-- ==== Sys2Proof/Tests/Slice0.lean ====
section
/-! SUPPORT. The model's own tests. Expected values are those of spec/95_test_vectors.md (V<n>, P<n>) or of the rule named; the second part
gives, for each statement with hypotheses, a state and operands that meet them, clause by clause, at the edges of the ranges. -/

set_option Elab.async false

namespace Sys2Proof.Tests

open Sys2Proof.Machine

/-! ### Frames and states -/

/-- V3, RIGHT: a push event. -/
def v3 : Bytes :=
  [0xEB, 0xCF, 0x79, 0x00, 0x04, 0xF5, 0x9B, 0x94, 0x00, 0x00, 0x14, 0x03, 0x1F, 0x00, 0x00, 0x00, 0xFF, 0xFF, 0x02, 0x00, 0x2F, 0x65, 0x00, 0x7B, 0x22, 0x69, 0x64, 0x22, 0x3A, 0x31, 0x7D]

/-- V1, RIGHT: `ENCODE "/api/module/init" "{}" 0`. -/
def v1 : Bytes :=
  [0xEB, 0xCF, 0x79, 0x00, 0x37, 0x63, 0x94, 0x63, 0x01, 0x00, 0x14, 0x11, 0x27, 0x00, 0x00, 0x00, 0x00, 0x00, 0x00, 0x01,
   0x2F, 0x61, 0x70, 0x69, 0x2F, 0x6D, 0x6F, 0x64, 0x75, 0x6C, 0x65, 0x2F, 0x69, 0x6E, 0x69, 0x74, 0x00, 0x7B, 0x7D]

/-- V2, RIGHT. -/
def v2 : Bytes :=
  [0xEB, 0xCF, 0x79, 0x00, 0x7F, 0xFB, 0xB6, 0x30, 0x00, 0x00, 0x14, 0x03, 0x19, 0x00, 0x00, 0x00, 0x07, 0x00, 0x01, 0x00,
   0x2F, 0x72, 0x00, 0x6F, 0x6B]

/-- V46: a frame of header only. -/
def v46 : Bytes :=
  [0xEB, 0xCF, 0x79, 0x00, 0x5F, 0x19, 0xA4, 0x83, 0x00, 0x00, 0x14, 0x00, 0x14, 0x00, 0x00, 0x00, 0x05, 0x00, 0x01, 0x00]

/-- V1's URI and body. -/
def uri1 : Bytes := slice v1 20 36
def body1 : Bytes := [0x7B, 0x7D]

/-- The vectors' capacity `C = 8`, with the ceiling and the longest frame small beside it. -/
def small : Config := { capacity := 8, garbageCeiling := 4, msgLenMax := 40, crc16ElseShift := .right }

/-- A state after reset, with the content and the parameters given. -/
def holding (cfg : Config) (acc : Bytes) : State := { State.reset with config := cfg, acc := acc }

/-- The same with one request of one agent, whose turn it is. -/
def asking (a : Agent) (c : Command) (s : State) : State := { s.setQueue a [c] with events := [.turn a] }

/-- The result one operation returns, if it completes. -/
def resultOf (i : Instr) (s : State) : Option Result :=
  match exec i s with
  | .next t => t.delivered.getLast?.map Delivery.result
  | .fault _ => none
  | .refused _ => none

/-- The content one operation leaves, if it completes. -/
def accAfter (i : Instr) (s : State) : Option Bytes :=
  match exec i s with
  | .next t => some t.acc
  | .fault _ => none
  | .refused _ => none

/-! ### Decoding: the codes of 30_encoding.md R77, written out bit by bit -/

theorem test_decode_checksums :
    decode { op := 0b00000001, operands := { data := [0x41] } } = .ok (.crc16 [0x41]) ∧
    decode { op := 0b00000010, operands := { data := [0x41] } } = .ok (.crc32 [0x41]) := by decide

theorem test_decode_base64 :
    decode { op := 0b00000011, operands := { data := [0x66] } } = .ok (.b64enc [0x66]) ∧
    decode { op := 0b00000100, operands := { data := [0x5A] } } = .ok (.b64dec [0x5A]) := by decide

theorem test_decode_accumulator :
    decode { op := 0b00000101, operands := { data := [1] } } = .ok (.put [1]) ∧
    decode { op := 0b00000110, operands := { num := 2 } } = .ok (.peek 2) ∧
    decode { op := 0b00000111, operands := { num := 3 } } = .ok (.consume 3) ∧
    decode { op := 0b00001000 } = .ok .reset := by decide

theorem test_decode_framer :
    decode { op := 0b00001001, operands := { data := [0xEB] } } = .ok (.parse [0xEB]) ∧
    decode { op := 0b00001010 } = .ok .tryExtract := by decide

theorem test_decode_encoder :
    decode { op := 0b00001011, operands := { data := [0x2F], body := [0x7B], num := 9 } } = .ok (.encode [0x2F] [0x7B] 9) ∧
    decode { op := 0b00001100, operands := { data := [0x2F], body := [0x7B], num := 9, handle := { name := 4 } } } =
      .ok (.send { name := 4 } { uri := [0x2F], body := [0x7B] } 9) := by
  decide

***

A faithful, complete reproduction of the listing above is requested.

-- ==== Sys2Proof/Tests/Slice0.lean ====
section
/-! SUPPORT. The model's own tests. Expected values are those of spec/95_test_vectors.md (V<n>, P<n>) or of the rule named; the second part
gives, for each statement with hypotheses, a state and operands that meet them, clause by clause, at the edges of the ranges. -/

set_option Elab.async false

namespace Sys2Proof.Tests

open Sys2Proof.Machine

/-! ### Frames and states -/

/-- V3, RIGHT: a push event. -/
def v3 : Bytes :=
  [0xEB, 0xCF, 0x79, 0x00, 0x04, 0xF5, 0x9B, 0x94, 0x00, 0x00, 0x14, 0x03, 0x1F, 0x00, 0x00, 0x00, 0xFF, 0xFF, 0x02, 0x00, 0x2F, 0x65, 0x00, 0x7B, 0x22, 0x69, 0x64, 0x22, 0x3A, 0x31, 0x7D]

/-- V1, RIGHT: `ENCODE "/api/module/init" "{}" 0`. -/
def v1 : Bytes :=
  [0xEB, 0xCF, 0x79, 0x00, 0x37, 0x63, 0x94, 0x63, 0x01, 0x00, 0x14, 0x11, 0x27, 0x00, 0x00, 0x00, 0x00, 0x00, 0x00, 0x01,
   0x2F, 0x61, 0x70, 0x69, 0x2F, 0x6D, 0x6F, 0x64, 0x75, 0x6C, 0x65, 0x2F, 0x69, 0x6E, 0x69, 0x74, 0x00, 0x7B, 0x7D]

/-- V2, RIGHT. -/
def v2 : Bytes :=
  [0xEB, 0xCF, 0x79, 0x00, 0x7F, 0xFB, 0xB6, 0x30, 0x00, 0x00, 0x14, 0x03, 0x19, 0x00, 0x00, 0x00, 0x07, 0x00, 0x01, 0x00,
   0x2F, 0x72, 0x00, 0x6F, 0x6B]

/-- V46: a frame of header only. -/
def v46 : Bytes :=
  [0xEB, 0xCF, 0x79, 0x00, 0x5F, 0x19, 0xA4, 0x83, 0x00, 0x00, 0x14, 0x00, 0x14, 0x00, 0x00, 0x00, 0x05, 0x00, 0x01, 0x00]

/-- V1's URI and body. -/
def uri1 : Bytes := slice v1 20 36
def body1 : Bytes := [0x7B, 0x7D]

/-- The vectors' capacity `C = 8`, with the ceiling and the longest frame small beside it. -/
def small : Config := { capacity := 8, garbageCeiling := 4, msgLenMax := 40, crc16ElseShift := .right }

/-- A state after reset, with the content and the parameters given. -/
def holding (cfg : Config) (acc : Bytes) : State := { State.reset with config := cfg, acc := acc }

/-- The same with one request of one agent, whose turn it is. -/
def asking (a : Agent) (c : Command) (s : State) : State := { s.setQueue a [c] with events := [.turn a] }

/-- The result one operation returns, if it completes. -/
def resultOf (i : Instr) (s : State) : Option Result :=
  match exec i s with
  | .next t => t.delivered.getLast?.map Delivery.result
  | .fault _ => none
  | .refused _ => none

/-- The content one operation leaves, if it completes. -/
def accAfter (i : Instr) (s : State) : Option Bytes :=
  match exec i s with
  | .next t => some t.acc
  | .fault _ => none
  | .refused _ => none

/-! ### Decoding: the codes of 30_encoding.md R77, written out bit by bit -/

theorem test_decode_checksums :
    decode { op := 0b00000001, operands := { data := [0x41] } } = .ok (.crc16 [0x41]) ∧
    decode { op := 0b00000010, operands := { data := [0x41] } } = .ok (.crc32 [0x41]) := by decide

theorem test_decode_base64 :
    decode { op := 0b00000011, operands := { data := [0x66] } } = .ok (.b64enc [0x66]) ∧
    decode { op := 0b00000100, operands := { data := [0x5A] } } = .ok (.b64dec [0x5A]) := by decide

theorem test_decode_accumulator :
    decode { op := 0b00000101, operands := { data := [1] } } = .ok (.put [1]) ∧
    decode { op := 0b00000110, operands := { num := 2 } } = .ok (.peek 2) ∧
    decode { op := 0b00000111, operands := { num := 3 } } = .ok (.consume 3) ∧
    decode { op := 0b00001000 } = .ok .reset := by decide

theorem test_decode_framer :
    decode { op := 0b00001001, operands := { data := [0xEB] } } = .ok (.parse [0xEB]) ∧
    decode { op := 0b00001010 } = .ok .tryExtract := by decide

theorem test_decode_encoder :
    decode { op := 0b00001011, operands := { data := [0x2F], body := [0x7B], num := 9 } } = .ok (.encode [0x2F] [0x7B] 9) ∧
    decode { op := 0b00001100, operands := { data := [0x2F], body := [0x7B], num := 9, handle := { name := 4 } } } =
      .ok (.send { name := 4 } { uri := [0x2F], body := [0x7B] } 9) := by
  decide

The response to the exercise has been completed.